-- ==== Sys2Proof/Proofs/SessionSteps.lean ====
section
/-! PROOF. Every command and every step keeps the records in agreement with the lists and the exchange, and sends
past the station itself; settles O14. -/

namespace Sys2Proof.Machine

/-! ### Entries for other stations, at every command -/

theorem State.SendsPast.of_clear {s : State} (h : s.snu = Snu.clear) (sid : StationId) :
    s.SendsPast sid := by
  intro e he
  rw [h] at he
  cases he

/-- No command adds an entry for the station itself (R68). -/
theorem exec_sendsPast (c : Instr) (s t : State) (h : s.SendsPast s.stc.sid) (e : exec c s = .next t) :
    t.SendsPast t.stc.sid := by
  by_cases hassert : c = .pinResetAssert
  · subst hassert
    cases e
    exact .of_clear rfl _
  by_cases hrelease : ∃ sid rate active, c = .pinResetRelease sid rate active
  · obtain ⟨sid, rate, active, rfl⟩ := hrelease
    cases e
    exact .of_clear rfl _
  have hsid : t.stc.sid = s.stc.sid :=
    (exec_stepsLine c s t hassert (fun sid rate active hc => hrelease ⟨sid, rate, active, hc⟩) e).sid
  rw [hsid]
  have hkept := sendsPast_kept s.stc.sid
  cases c
  case pinResetAssert => exact absurd rfl hassert
  case pinResetRelease sid rate active => exact absurd ⟨sid, rate, active, rfl⟩ hrelease
  case releaseWrite w =>
    cases e
    refine Kept.onWrite s (fun u => u.release w) (fun u hu => ?_) h
    rcases u.release_cases w with hr | ⟨k, p, -, -, hr⟩ | ⟨k, -, -, hr⟩
    · rw [hr]
      exact hu
    · rw [hr, State.releaseHeld_eq]
      exact hu
    · rw [hr]
      exact hu
  case sendGoWrite w =>
    cases e
    show State.SendsPast s.stc.sid (s.onWrite State.sendGo)
    unfold State.onWrite
    split
    · exact h
    · rcases s.sendGo_cases with ⟨r, hgo⟩ | ⟨d, k, hd, -, -, hgo⟩
      · rw [hgo]
        exact h
      · rw [hgo]
        intro f hf
        rcases List.mem_append.1 hf with hold | hnew
        · exact h f hold
        · rw [List.mem_singleton.1 hnew]
          exact hd
  case join =>
    cases e
    refine Kept.onWrite s State.join (fun u hu => ?_) h
    have hjoined : u.joined.SendsPast s.stc.sid := .of_clear (by simp) _
    unfold State.join
    split
    · exact hu
    · split
      · exact hu
      · split
        · exact hkept.endListening _ hjoined
        · exact hjoined
  case restart =>
    cases e
    exact Kept.onWrite s State.afterRestart (fun u _ => .of_clear rfl _) h
  all_goals exact hkept.exec _ s t (by trivial) h e

/-! ### Every command -/

/-- What a command needs of the state beside the agreement itself. -/
structure State.SessionsReady (s : State) : Prop where
  arbiter : s.ArbiterConsistent
  counted : s.BuffersCounted
  bounds : s.PeersInBounds
  fits : s.Fits
  sends : s.SendsPast s.stc.sid
  greets : s.lineView.GreetsOthers

theorem exec_fits (c : Instr) (s t : State) (hready : s.SessionsReady) (e : exec c s = .next t) :
    t.Fits := by
  obtain ⟨harbiter, hcounted, hbounds, h, hsends, hgreets⟩ := hready
  have hkept := sendsPast_kept s.stc.sid
  cases c <;> cases e
  case pinResetAssert => exact .of_fresh (r := fun _ => 0) rfl rfl rfl
  case pinResetRelease sid rate act => exact .of_fresh (r := fun _ => 0) rfl rfl rfl
  case txtakeRead => exact h.onRead h.takeTx
  case releaseWrite w => exact h.onWrite (h.release hcounted hbounds w)
  case windowRead k => exact h.onRead (h.readWindow k)
  case windowWrite k w => exact h.onWrite (h.writeWindow k w)
  case sendGoWrite w => exact h.onWrite h.sendGo
  case inboundPopRead => exact h.onRead h.inboundPop
  case completionPopRead => exact h.onRead h.completionPop
  case peerEventPopRead => exact h.onRead h.peerEventPop
  case attentionRead => exact h.onRead h.takeSource
  case finishWrite w => exact h.onWrite h.finishSource
  case stateChangeRead => exact h.onRead (h.of_eq rfl rfl rfl rfl)
  case attnEnableWrite w => exact h.onWrite (h.of_eq rfl rfl rfl rfl)
  case profileWrite reg w => exact h.onWrite (h.writeProfile reg w)
  case registerWrite addr w => exact h.onWrite (h.writeRegister addr w)
  case join => exact h.onWrite h.join
  case leave => exact h.onWrite h.leave
  case restart => exact h.onWrite (.of_fresh (r := fun _ => 0) rfl rfl rfl)
  case regreet p => exact h.onWrite (h.regreet p)
  case clearFault => exact h.onWrite (h.of_eq rfl rfl rfl rfl)
  case clearFlags => exact h.onWrite (h.of_eq rfl rfl rfl rfl)
  case unusedCommandCode code => exact h.onWrite (h.of_eq rfl rfl rfl rfl)
  case lineBusy => exact h.onRail h.senseBusy
  case settleGap => exact h.onRail h.settleGap
  case windowLastSlotEnd => exact h.onRail h.windowTurn
  case slotStart => exact h.onRail h.slotBegins
  case trainGapEnd => exact h.onRail h.gapEnds
  case collision => exact h.onRail h.collide
  case ownFrameEnd => exact h.onRail h.frameEnds
  case ownAnnounceEnd => exact h.onRail h.announceEnds
  case ownLeaveEnd => exact h.onRail h.leaveEnds
  case ownReplyEnd => exact h.onRail h.replyEnds
  case replyMoment => exact h.onRail (h.replyMoment harbiter hgreets)
  case replyTimeout => exact h.onRail (h.replyTimeout hsends)
  case listenTimeout => exact h.onRail h.listenTimeout
  case messageHeader hd payload => exact h.onRail (h.headerArrives hd payload)
  case messageFrameEnd src dst =>
    exact h.onReception (h.goodFrame hsends src _ _ (fun t _ => t.messageEffect_answered src)
      (fun _ ht _ => ht.messageEffect src) (fun t => hkept.messageEffect src t))
  case creditFrameEnd src dst a b c =>
    exact h.onReception (h.goodFrame hsends src _ _ (fun t _ => t.creditEffect_answered src dst a b c)
      (fun _ ht _ => ht.creditEffect src dst a b c) (fun t => hkept.creditEffect src dst a b c t))
  case greetFrameEnd src dst a b =>
    exact h.onReception (h.goodFrame hsends src _ _
      (fun _ ho => State.greetEffect_answered src dst a b ho)
      (fun _ ht _ => ht.greetEffect src dst a b) (fun t => hkept.greetEffect src dst a b t))
  case announceFrameEnd src =>
    exact h.onReception (h.goodFrame hsends src _ _ (fun t _ => t.announceEffect_answered src)
      (fun _ ht _ => ht.announceEffect src) (fun t => hkept.announceEffect src t))
  case leaveFrameEnd src =>
    exact h.onReception (h.goodFrame hsends src _ _ (fun t _ => t.leaveEffect_answered src)
      (fun _ ht ho => ht.leaveEffect ho) (fun t => hkept.leaveEffect src t))
  case replyFrameEnd src dst a b c =>
    exact h.onReception (h.goodFrame hsends src _ _ (fun t _ => t.replyEffect_answered src)
      (fun _ ht _ => ht.replyEffect src) (fun t => hkept.replyEffect src t))
  case unknownKindFrameEnd => exact h.onReception (h.unknownFrame hsends)
  case badFrameEnd => exact h.onReception (h.badFrame hsends)
  case lineIdle => exact h.onRail h.senseIdle

/-! ### Every step -/

/-- A step is a command, or one bit time with none due. -/
theorem step_cases {s t : State} (e : step s = .next t) :
    (∃ c q, exec c { s with pending := q } = .next t) ∨ t = s.elapse 1 ∨ t = s := by
  unfold step at e
  split at e
  · exact .inl ⟨_, _, e⟩
  · unfold State.bitTime at e
    split at e
    · split at e
      · rename_i c _
        exact .inl ⟨c, s.pending, e⟩
      · cases e
        exact .inr (.inl rfl)
    · cases e
      exact .inr (.inr rfl)

/-- Settles O14, through the agreement of each peer's record with its entries and with the exchange in
progress. -/
theorem stepKeepsSessionsWithinTheirRoom : Obligations.StepKeepsSessionsWithinTheirRoom := by
  unfold Obligations.StepKeepsSessionsWithinTheirRoom
  rintro s t - harbiter - hcounted hbounds hrecords hroom ⟨hsends, hgreets⟩ hstep
  have hready : s.SessionsReady := ⟨harbiter, hcounted, hbounds, s.fits_iff.2 ⟨hrecords, hroom⟩, hsends,
    hgreets⟩
  have hgreets' : t.lineView.GreetsOthers := (step_moves hstep).greetsOthers hgreets
  obtain ⟨hfits', hsends'⟩ : t.Fits ∧ t.SendsPast t.stc.sid := by
    rcases step_cases hstep with ⟨c, q, e⟩ | rfl | rfl
    · have hqueue : ({ s with pending := q } : State).SessionsReady := by
        obtain ⟨ha, hc, hb, hf, hs, hg⟩ := hready
        exact ⟨ha, hc, hb, hf.of_eq rfl rfl rfl rfl, hs, hg⟩
      exact ⟨exec_fits c _ t hqueue e, exec_sendsPast c _ t hqueue.sends e⟩
    · exact ⟨hready.fits.of_eq rfl rfl rfl rfl, hsends⟩
    · exact ⟨hready.fits, hsends⟩
  obtain ⟨hrecords', hroom'⟩ := t.fits_iff.1 hfits'
  exact ⟨hrecords', hroom', hsends', hgreets'⟩

end Sys2Proof.Machine
end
----
◆ WHAT IS REQUIRED:
Apply a filter for "hkept" to the data above, then copy each line that matches.

◆ RESPONSE TO THIS TASK:
  have hkept := sendsPast_kept s.stc.sid
        · exact hkept.endListening _ hjoined
  all_goals exact hkept.exec _ s t (by trivial) h e
  have hkept := sendsPast_kept s.stc.sid
      (fun _ ht _ => ht.messageEffect src) (fun t => hkept.messageEffect src t))
      (fun _ ht _ => ht.creditEffect src dst a b c) (fun t => hkept.creditEffect src dst a b c t))
      (fun _ ht _ => ht.greetEffect src dst a b) (fun t => hkept.greetEffect src dst a b t))
      (fun _ ht _ => ht.announceEffect src) (fun t => hkept.announceEffect src t))
      (fun _ ht ho => ht.leaveEffect ho) (fun t => hkept.leaveEffect src t))
      (fun _ ht _ => ht.replyEffect src) (fun t => hkept.replyEffect src t))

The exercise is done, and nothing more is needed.